I was working kind of late last night, trying to get a new install working. I ran into a bug where the permissions on the ohasd were incorrect after patching GI. I went out to a working server to see what the permissions should be, build my chown and chmod statements and pasted them into my terminal window. Unfortunately I got them in the wrong terminal, and had managed to copy the wrong permissions. I changed the ownership on ohasd on the first node of my production RAC Cluster. Apparently the permissions are really important because the whole node went down.
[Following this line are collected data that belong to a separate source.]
-- ==== Sys2Proof/Machine/Dma.lean ====
section
/-! DEFINITION. The `DMA` class (R63 to R65, R73, R137, R138, R541): transfers at their issue and at their completion.
A transfer's bytes are read and written at its completion, in one step. -/

namespace Sys2Proof.Machine

/-- The longest transfer (R73). -/
def dmaMax : Nat := 6291456

/-- R63, R137, R138: a 64-bit address names `n` bytes of the near tier of pane `p` of this module. -/
def ownNear (s : State) (p a n : Nat) : Bool :=
  let g := BitVec.ofNat 64 a
  gaDevice g == (moduleId s).toNat && gaPane g == p && gaTier g == 0 && nearOk (gaOfs g) n

/-- R63: the range lies within one `MEMORY_MAP` range that the Plan gives the pane. -/
def inMemoryMap (s : State) (p ofs n : Nat) : Bool :=
  match groupOf s p with
  | none => false
  | some g => match g.plan with
    | none => false
    | some d => (planRanges d).any fun r =>
        gaPane r.base == planPaneNo g p && gaOfs r.base ≤ ofs && ofs + n ≤ gaOfs r.base + r.length

/-- The near-tier pieces of a transfer: offset and length. -/
def dmaPieces (op : DmaOp) : List (Nat × Nat) :=
  let w := op.word.toNat
  match wOp4 w with
  | 0 => [(gaOfs (BitVec.ofNat 64 op.remote), op.len)]
  | 1 => [(gaOfs (BitVec.ofNat 64 op.remote), op.len)]
  | 4 => op.offsets.map fun o => (gaOfs (BitVec.ofNat 64 (op.remote + o)), gatherSize w)
  | _ => []

/-- A transfer of operations 0x0 to 0x3 as the registers give it. -/
def mkDma (w : Nat) (c : Cell) : DmaOp :=
  { word := BitVec.ofNat 128 w, loc := sreg c (fld w 113 109), remote := sreg c (fld w 108 104)
    len := sreg c (fld w 103 99), offsets := [] }

/-- A gather as the registers and its offset list give it. -/
def mkGather (fr w : Nat) (c : Cell) : DmaOp :=
  let n := fld w 93 82 + 1
  let d := readLocal c fr (sreg c (fld w 79 75)) (8 * n)
  { word := BitVec.ofNat 128 w, loc := sreg c (fld w 113 109), remote := sreg c (fld w 108 104)
    len := n * gatherSize w, offsets := (List.range n).map fun i => leAt d (8 * i) 8 }

/-- The transfer joins the cell's flights. -/
def startDma (w : Nat) (op : DmaOp) (c : Cell) : CellOut :=
  .ok (addFlight (takeToken c (wToken w)) (wToken w) (.dma op)) 0

/-- Issue of operations 0x0 to 0x3, given the test of the far end. -/
def issueDma (farOk : Nat → Nat → Bool) (w : Nat) (c : Cell) : CellOut :=
  let op := mkDma w c
  if op.len = 0 || dmaMax < op.len then .fault fcAddress
  else if !localOk op.loc op.len then .fault fcAddress op.loc
  else if !farOk op.remote op.len then .fault fcAddress op.remote
  else startDma w op c

/-- Issue of a gather. -/
def issueGather (s : State) (p fr w : Nat) (c : Cell) : CellOut :=
  let n := fld w 93 82 + 1
  let tab := sreg c (fld w 79 75)
  if !localOk tab (8 * n) then .fault fcAddress tab
  else
    let op := mkGather fr w c
    if !localOk op.loc op.len then .fault fcAddress op.loc
    else match op.offsets.find? fun o =>
        let a := (op.remote + o) % 2 ^ 64
        !(ownNear s p a (gatherSize w) && inMemoryMap s p (gaOfs (BitVec.ofNat 64 a)) (gatherSize w)) with
      | some o => .fault fcAddress ((op.remote + o) % 2 ^ 64)
      | none => startDma w op c

/-- `NEAR_TIER_LOAD`. -/
def execNearTierLoad (p : Pane16) (c : LCell) (s : State) : Host.Outcome State Fault Refusal :=
  .next (issueWith (rowOp 8 0) (actCell (issueDma (ownNear s p.val))) s p.val c.val)

/-- `NEAR_TIER_STORE`. -/
def execNearTierStore (p : Pane16) (c : LCell) (s : State) : Host.Outcome State Fault Refusal :=
  .next (issueWith (rowOp 8 1) (actCell (issueDma (ownNear s p.val))) s p.val c.val)

/-- `LOCAL_MOVE`. -/
def execLocalMove (p : Pane16) (c : LCell) (s : State) : Host.Outcome State Fault Refusal :=
  .next (issueWith (rowOp 8 2) (actCell (issueDma localOk)) s p.val c.val)

/-- `EXCHANGE` (R65). -/
def execExchange (p : Pane16) (c : LCell) (s : State) : Host.Outcome State Fault Refusal :=
  .next (issueWith (rowOp 8 3) (actCell (issueDma localOk)) s p.val c.val)

/-- `NEAR_TIER_GATHER` (R63). -/
def execNearTierGather (p : Pane16) (c : LCell) (s : State) : Host.Outcome State Fault Refusal :=
  .next (issueWith (rowOp 8 4) (actRead (issueGather s p.val)) s p.val c.val)

/-! ### Completion -/

/-- The bytes a move delivers: where source and destination overlap without being equal, the manual gives no order of
reading and writing, and a byte whose source the move itself writes is free. -/
def moveBytes (fr : Nat) (overlaps : Bool) (src dst n : Nat) (d : List Byte) : List Byte :=
  if !overlaps || src = dst then d
  else d.zipIdx.map fun b => if dst ≤ src + b.2 && src + b.2 < dst + n then Config.freeByte fr b.2 else b.1

/-- The cell that has finished a transfer: its token is set. -/
def endFlight (c : Cell) (t : Nat) : Cell := giveToken (dropFlight c t) t

/-- A finished load or gather: poison faults the context (R142); otherwise the bytes land in the local store. -/
def landLoad (s : State) (p l t i : Nat) (op : DmaOp) : State :=
  let m := nearOf s p
  let ps := dmaPieces op
  match ps.find? fun q => rangePoison m q.1 q.2 with
  | some q => cellFault s p l fcPoison i (mkGa (moduleId s).toNat p 0 q.1).toNat
  | none => modCell s p l fun c => endFlight (writeLocal c op.loc (ps.flatMap fun q => nearGet m q.1 q.2)) t

/-- A finished store. -/
def landStore (s : State) (p l t : Nat) (op : DmaOp) : State :=
  let c := cell s p l
  let d := readLocal c s.free op.loc op.len
  modCell (nearWrite s p (gaOfs (BitVec.ofNat 64 op.remote)) d) p l (endFlight · t)

/-- A finished move or exchange. -/
def landMove (s : State) (p l t target : Nat) (op : DmaOp) : State :=
  let d := moveBytes s.free (target == l) op.loc op.remote op.len (readLocal (cell s p l) s.free op.loc op.len)
  modCell (modCell s p target fun c => writeLocal c op.remote d) p l (endFlight · t)

/-- A finished transfer. -/
def landDma (s : State) (p l t i : Nat) (op : DmaOp) : State :=
  let w := op.word.toNat
  match wOp4 w with
  | 1 => landStore s p l t op
  | 2 => landMove s p l t l op
  | 3 => landMove s p l t (fld w 98 94) op
  | _ => landLoad s p l t i op

/-- `DMA_COMPLETE` (R541). `err` is a line at which a near-tier access of the transfer met an error: the transfer goes
on once the retry of R142 has settled the line. -/
def execDmaComplete (p : Pane16) (c : LCell) (token : BitVec 6) (err : Option (BitVec 30 × Ecc)) (s : State) :
    Host.Outcome State Fault Refusal :=
  match flightOf (cell s p.val c.val) token.toNat with
  | some { token := t, kind := .dma op, index := i } =>
    let touches (line : Nat) : Bool := (dmaPieces op).any (lineIn (64 * line))
    if !cellAlive s p.val || (nearOf s p.val).retries.any fun r => touches r.1 then .next s
    else
      let r := match err with
        | some (line, e) => if touches line.toNat then nearFirst s p.val line.toNat false e else (s, false)
        | none => (s, false)
      if r.2 then .next r.1 else .next (landDma (tookFree r.1) p.val c.val t i op)
  | _ => .next s

end Sys2Proof.Machine
end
A little bit of panic set in and I wasn’t sure what I had done. I didn’t realize i had pasted the permission statements into the wrong window, and the error messages weren’t very helpful.
[root@node1 bin]# ./crsctl stop crs -f CRS-4639: Could not contact Oracle High Availability Services CRS-4000: Command Stop failed, or completed with errors. [root@node1 bin]# ps -ef | grep d.bin root 33615 1 0 16:53 ? 00:00:00 /u01/app/12.1.0.2/grid/bin/ohasd.bin reboot root 53203 1 0 16:57 ? 00:00:00 /u01/app/12.1.0.2/grid/bin/ohasd.bin reboot root 79744 1 0 17:07 ? 00:00:00 /u01/app/12.1.0.2/grid/bin/ohasd.bin reboot root 105598 103980 0 17:17 pts/2 00:00:00 grep d.bin [root@node1 bin]# kill -9 33615 53203 79744 [root@node1 bin]# ps -ef | grep d.bin root 106623 103980 0 17:17 pts/2 00:00:00 grep d.bin [root@node1 bin]# date Thu Jan 5 17:18:02 EST 2017 [root@node1 bin]# ./crsctl start crs CRS-4124: Oracle High Availability Services startup failed. CRS-4000: Command Start failed, or completed with errors.
I was getting nothing in the logs.
I figured it must be a permission issue, but I wasn’t quite sure what to reset them to.
Apparently I am not the first person to do this since Oracle has a document for fixing this!
How to check and fix file permissions on Grid Infrastructure environment (Doc ID 1931142.1)
I ran
./rootcrs.pl -init
rebooted the node, and all was right with the world, except for my ego being kind of damaged from making such a silly mistake.